Flow-Like provides a local vector database for storing and searching embeddings.

Open a Database

Use Open Database to create or connect to a database:

Open Database
    │
    ├── Name: "my_knowledge_base"
    │
    └── Database ──▶ (database connection)

Insert Documents

Use Insert or Upsert to store your chunks with their embeddings:

Insert
    │
    ├── Database: (connection)
    ├── Data: {
    │       "text": "chunk content...",
    │       "source": "document.pdf",
    │       "page": 5
    │   }
    ├── Vector: (embedding)
    │
    └── End

Step 4: Search at Query Time

When a user asks a question:

Embed the Query

Embed Query
    │
    ├── Query: "What is our return policy?"
    ├── Model: (same embedding model!)
    │
    └── Vector ──▶ (query embedding)

Search the Database

Use Vector Search to find similar documents:

Vector Search
    │
    ├── Database: (connection)
    ├── Vector: (query embedding)
    ├── Limit: 5
    │
    └── Results ──▶ (matching documents)

Step 5: Generate the Answer

Now combine the retrieved documents with the user’s question:

Set System Message
    │
    ├── System: "Answer using ONLY the provided context..."
    │
    ▼
Push Message (add context)
    │
    ├── Content: "Context:\n{retrieved documents}"
    ├── Role: "user"
    │
    ▼
Push Message (add question)
    │
    ├── Content: "Question: {user question}"
    ├── Role: "user"
    │
    ▼
Invoke LLM ──▶ Answer

Search Methods

Flow-Like supports multiple search strategies:

Vector Search

Finds documents by semantic similarity—great for conceptual questions.

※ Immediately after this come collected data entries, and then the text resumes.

/-- The output, where there is one, is computed from the newest input and the delay line before it. -/
theorem firPush_output {f : Fir α} (hc : f.cnt < r) (hp : f.pos < t) (x : α) :
    (firPush zero out r t f x).2 =
      if (f.cnt + 1) % r = 0 then some (out ((x :: firTaps zero t f).take t)) else none := by
  rcases firPush_cases zero out (r := r) (t := t) f x with ⟨hr, e⟩ | ⟨hr, e⟩ <;> rw [e]
  · rw [hr, Nat.mod_self, if_pos rfl, firTaps_firShift zero x hp]
  · rw [Nat.mod_eq_of_lt (by omega), if_neg (by omega)]

theorem firPush_pos (f : Fir α) (x : α) : (firPush zero out r t f x).1.pos = (f.pos + 1) % t := by
  rcases firPush_cases zero out (r := r) (t := t) f x with ⟨-, e⟩ | ⟨-, e⟩ <;> rw [e] <;> rfl

theorem firPush_taps {f : Fir α} (h : f.pos < t) (x : α) :
    firTaps zero t (firPush zero out r t f x).1 = (x :: firTaps zero t f).take t := by
  rw [← firTaps_firShift zero x h]
  rcases firPush_cases zero out (r := r) (t := t) f x with ⟨-, e⟩ | ⟨-, e⟩
  · rw [e]; rfl
  · rw [e]

/-- A push keeps position, counter and delay line in range (R301). -/
theorem firPush_inRange {f : Fir α} (h : f.inRange r t = true) (x : α) :
    (firPush zero out r t f x).1.inRange r t = true := by
  simp only [Fir.inRange, Bool.and_eq_true, decide_eq_true_eq] at h ⊢
  obtain ⟨⟨hp, hc⟩, hl⟩ := h
  refine ⟨⟨?_, ?_⟩, ?_⟩
  · rw [firPush_pos]
    exact Nat.mod_lt _ (by omega)
  · rw [(firPush_cnt zero out hc x).1]
    exact Nat.mod_lt _ (by omega)
  · have hset := lineSet_length_le (zero := zero) (x := x) hl hp
    rcases firPush_cases zero out (r := r) (t := t) f x with ⟨-, e⟩ | ⟨-, e⟩ <;> rw [e] <;> exact hset

/-! ## A stream of inputs -/

/-- The number of outputs of a stream, and the counter it leaves (R308). -/
theorem runStream_firPush_count {f : Fir α} (h : f.cnt < r) (xs : List α) :
    (runStream (firPush zero out r t) f xs).2.length = (f.cnt + xs.length) / r ∧
      (runStream (firPush zero out r t) f xs).1.cnt = (f.cnt + xs.length) % r := by
  induction xs generalizing f with
  | nil => exact ⟨(Nat.div_eq_of_lt h).symm, (Nat.mod_eq_of_lt h).symm⟩
  | cons x xs ih =>
    obtain ⟨hcnt, hout⟩ := firPush_cnt zero out (t := t) h x
    have hr : 0 < r := by omega
    obtain ⟨hlen, hrest⟩ := ih (f := (firPush zero out r t f x).1) (by rw [hcnt]; exact Nat.mod_lt _ hr)
    have hsplit : f.cnt + (xs.length + 1) = r * ((f.cnt + 1) / r) + ((f.cnt + 1) % r + xs.length) := by
      have := Nat.div_add_mod (f.cnt + 1) r
      omega
    simp only [runStream, List.length_append, List.length_cons]
    rw [hout, hlen, hrest, hcnt, hsplit, Nat.mul_add_div hr, Nat.mul_add_mod]
    exact ⟨rfl, rfl⟩

/-- The delay line after a stream: the newest inputs first, then what it held before (R306). -/
theorem runStream_firPush_taps {f : Fir α} (h : f.pos < t) (xs : List α) :
    (runStream (firPush zero out r t) f xs).1.pos < t ∧
      firTaps zero t (runStream (firPush zero out r t) f xs).1 = (xs.reverse ++ firTaps zero t f).take t := by
  induction xs generalizing f with
  | nil => exact ⟨h, by simp [runStream]⟩
  | cons x xs ih =>
    obtain ⟨hpos, htaps⟩ := ih (f := (firPush zero out r t f x).1)
      (by rw [firPush_pos]; exact Nat.mod_lt _ (by omega))
    refine ⟨hpos, ?_⟩
    rw [runStream, htaps, firPush_taps zero out h]
    simp [List.take_append, List.take_take]

/-- The first `t` of a list continued by zeros, one by one. -/
theorem take_append_replicate (l : List α) (t : Nat) :
    (l ++ List.replicate t zero).take t = (List.range t).map fun k => l.getD k zero := by
  apply List.ext_getElem
  · simp
  · intro k hk _
    have hkt : k < t := by simpa using hk
    rw [List.getElem_take, List.getElem_map, List.getElem_range]
    rcases Nat.lt_or_ge k l.length with hl | hl
    · rw [List.getElem_append_left hl, List.getD_eq_getElem _ _ hl]
    · rw [List.getElem_append_right hl, List.getElem_replicate, List.getD_eq_default _ _ hl]

/-- After a stream from a cleared FIR, the next input gives an output at every `r`-th place, computed from the last `t`
inputs (R305, R306). -/
theorem firPush_after_stream (hr : 0 < r) (ht : 0 < t) (xs : List α) (x : α) :
    (firPush zero out r t (runStream (firPush zero out r t) Fir.cleared xs).1 x).2 =
      if (xs.length + 1) % r = 0 then some (out ((List.range t).map fun k => (x :: xs.reverse).getD k zero))
      else none := by
  obtain ⟨-, hcnt⟩ := runStream_firPush_count zero out (r := r) (t := t) (f := Fir.cleared) hr xs
  obtain ⟨hpos, htaps⟩ := runStream_firPush_taps zero out (r := r) (t := t) (f := Fir.cleared) ht xs
  rw [show (Fir.cleared : Fir α).cnt = 0 from rfl, Nat.zero_add] at hcnt
  rw [firPush_output zero out (by rw [hcnt]; exact Nat.mod_lt _ hr) hpos, hcnt, Nat.mod_add_mod, htaps,
    firTaps_cleared, ← take_append_replicate]
  simp [List.take_cons ht, List.take_take]

end

/-- Settles O35: the count of a stream, for both forms. -/
theorem firOutputCount : Obligations.FirOutputCount :=
  ⟨fun r t h _ xs hc => firPushR_eq r t h ▸ runStream_firPush_count _ _ hc xs,
    fun r t h _ xs hc => firPushC_eq r t h ▸ runStream_firPush_count _ _ hc xs⟩

/-- Settles O36: the delay line holds the last inputs, for both forms. -/
theorem firOutputIsInnerProduct : Obligations.FirOutputIsInnerProduct := by
  constructor
  · intro r t h xs x hr ht
    exact firPush_after_stream posZero (innerProduct h) hr ht xs x
  · intro r t h xs x hr ht
    have hout := firPush_after_stream C32.zero (innerProductC h) hr ht xs x
    rw [innerProductC, List.map_map, List.map_map] at hout
    exact hout

end Sys2Proof.Machine
end

section
/-! One sample through the demodulation chain (O60), and the tap counts of the two stages (O15). -/

namespace Sys2Proof.Machine

/-! ## The detectors and the audio output (R501, R510, R511) -/

theorem detect_fm {d : Demod} (h : d.actMod = 0) (z : C32) :
    detect z d = ({ d with discPrev := z }, disc z d.discPrev) := by
  rw [detect, h]
  rfl

theorem detect_am {d : Demod} (h : d.actMod = 1) (z : C32) :
    detect z d = ({ d with amDcb := dcbStepR d.alphaAct d.amDcb (envelope z) },
      (dcbStepR d.alphaAct d.amDcb (envelope z)).yp) := by
  rw [detect, h]
  rfl

theorem audioOut_fm {d : Demod} (h : d.actMod = 0) (o : F32) :
    audioOut o d =
      ({ d with deYp := deemphStep d.deemphA d.deYp o }, fmul (deemphStep d.deemphA d.deYp o) d.volAct) := by
  rw [audioOut, h]
  rfl

theorem audioOut_am {d : Demod} (h : d.actMod = 1) (o : F32) : audioOut o d = (d, fmul o d.volAct) := by
  rw [audioOut, h]
  rfl

/-- The discriminator with its test for the origin as a proposition. -/
theorem disc_eq (z p : C32) :
    disc z p =
      let re := fadd (fmul z.i p.i) (fmul z.q p.q)
      let im := fsub (fmul z.q p.i) (fmul z.i p.q)
      if feq re posZero = true ∧ feq im posZero = true then posZero else atan2 im re := by
  simp only [disc, Bool.and_eq_true]

/-! ## The three ways a sample can go (R501) -/

/-- Stage 1 on the mixed sample (R307, R322). -/
def stage1 (h1 : List F32) (d : Demod) (x : C32) : Fir C32 × Option C32 :=
  firPushC d.r1.toNat d.t1.toNat h1 d.fir1 (rotate d.ncoPhase x)

/-- The engine after mixer and stage 1: the phase advanced, the sample taken in. -/
def mixed (h1 : List F32) (d : Demod) (x : C32) : Demod :=
  { d with ncoPhase := ncoAdvance d.ncoPhase d.ncoInc, fir1 := (stage1 h1 d x).1 }

/-- Stage 2 on a detected sample (R306). -/
def stage2 (h2 : List F32) (d : Demod) (o : F32) : Fir F32 × Option F32 :=
  firPushR d.r2.toNat d.t2.toNat h2 d.fir2 o

/-- The engine after detector and stage 2, from an output `z` of stage 1. -/
def detected (h1 h2 : List F32) (d : Demod) (x z : C32) : Demod :=
  { (detect z (mixed h1 d x)).1 with fir2 := (stage2 h2 d (detect z (mixed h1 d x)).2).1 }

section
variable {h1 h2 : List F32} {d : Demod} {x : C32}

theorem processSample_of_no_stage1 (h : (stage1 h1 d x).2 = none) :
    processSample h1 h2 d x = (mixed h1 d x, none) := by
  have hfirst : firPushC d.r1.toNat d.t1.toNat h1 d.fir1 (rotate d.ncoPhase x) = ((stage1 h1 d x).1, none) :=
    Prod.ext rfl h
  simp only [processSample, hfirst]
  rfl

/-- After an output of stage 1 the sample goes on through the detector and stage 2. -/
theorem processSample_of_stage1 {z : C32} (h : (stage1 h1 d x).2 = some z) :
    processSample h1 h2 d x =
      let p := detect z (mixed h1 d x)
      match firPushR d.r2.toNat d.t2.toNat h2 d.fir2 p.2 with
      | (f2, none) => ({ p.1 with fir2 := f2 }, none)
      | (f2, some v) => ((audioOut v { p.1 with fir2 := f2 }).1, some (audioOut v { p.1 with fir2 := f2 }).2) := by
  have hfirst : firPushC d.r1.toNat d.t1.toNat h1 d.fir1 (rotate d.ncoPhase x) = ((stage1 h1 d x).1, some z) :=
    Prod.ext rfl h
  simp only [processSample, hfirst]
  rfl

theorem processSample_of_no_stage2 {z : C32} (h : (stage1 h1 d x).2 = some z)
    (hs : (stage2 h2 d (detect z (mixed h1 d x)).2).2 = none) :
    processSample h1 h2 d x = (detected h1 h2 d x z, none) := by
  have hsecond : firPushR d.r2.toNat d.t2.toNat h2 d.fir2 (detect z (mixed h1 d x)).2 =
      ((stage2 h2 d (detect z (mixed h1 d x)).2).1, none) := Prod.ext rfl hs
  simp only [processSample_of_stage1 h, hsecond]
  rfl

theorem processSample_of_stage2 {z : C32} {v : F32} (h : (stage1 h1 d x).2 = some z)
    (hs : (stage2 h2 d (detect z (mixed h1 d x)).2).2 = some v) :
    processSample h1 h2 d x =
      ((audioOut v (detected h1 h2 d x z)).1, some (audioOut v (detected h1 h2 d x z)).2) := by
  have hsecond : firPushR d.r2.toNat d.t2.toNat h2 d.fir2 (detect z (mixed h1 d x)).2 =
      ((stage2 h2 d (detect z (mixed h1 d x)).2).1, some v) := Prod.ext rfl hs
  simp only [processSample_of_stage1 h, hsecond]
  rfl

"What's our vacation policy?" → finds "PTO guidelines" document

Full-Text Search

Finds documents by exact keywords—great for specific terms.

"policy number 12345" → finds documents containing "12345"

Hybrid Search

Combines vector + full-text for the best of both worlds:

Hybrid Search
    │
    ├── Vector: (query embedding)
    ├── Search Term: "vacation policy"
    ├── Re-Rank: true
    │
    └── Results ──▶ (best matches)

The Re-Rank option reorders results for better relevance.

Complete RAG Flow Example

Here’s a full RAG chatbot flow:

Chat Event
    │
    ├──▶ history
    │
    ▼
Get Last Message (extract user question)
    │
    ▼
Embed Query
    │
    ▼
Hybrid Search (find relevant docs)
    │
    ▼
Format Context (combine retrieved docs)
    │
    ▼
Set System Message: "Answer based on context..."
    │
    ▼
Push Message: (context + question)
    │
    ▼
Invoke LLM
    │
    ▼
Push Response ──▶ (stream answer to user)

Best Practices

1. Chunk Strategically

Use smaller chunks (300-500 chars) for precise answers
Use larger chunks (800-1000 chars) for more context
Consider semantic chunking (by paragraph/section)

2. Include Metadata

Store useful metadata with each chunk:

{
  "text": "chunk content",
  "source": "employee_handbook.pdf",
  "page": 12,
  "section": "Benefits",
  "updated": "2025-01-15"
}

3. Craft Good System Prompts

Tell the AI to use only the provided context:

Answer the user's question using ONLY the information provided in the context.
If the context doesn't contain the answer, say "I don't have information about that."
Always cite your sources.

4. Handle “No Results” Gracefully

When the search returns no relevant documents, acknowledge it:

If (results.length == 0)
    └── Respond: "I couldn't find relevant information..."

5. Use SQL Filters for Precision

Narrow down results using metadata filters:

Vector Search
    │
    ├── SQL Filter: "source = 'hr_policies.pdf'"
    │
    └── Results (only from HR policies)

Updating Your Knowledge Base

Adding New Documents

Run your indexing flow whenever you have new documents.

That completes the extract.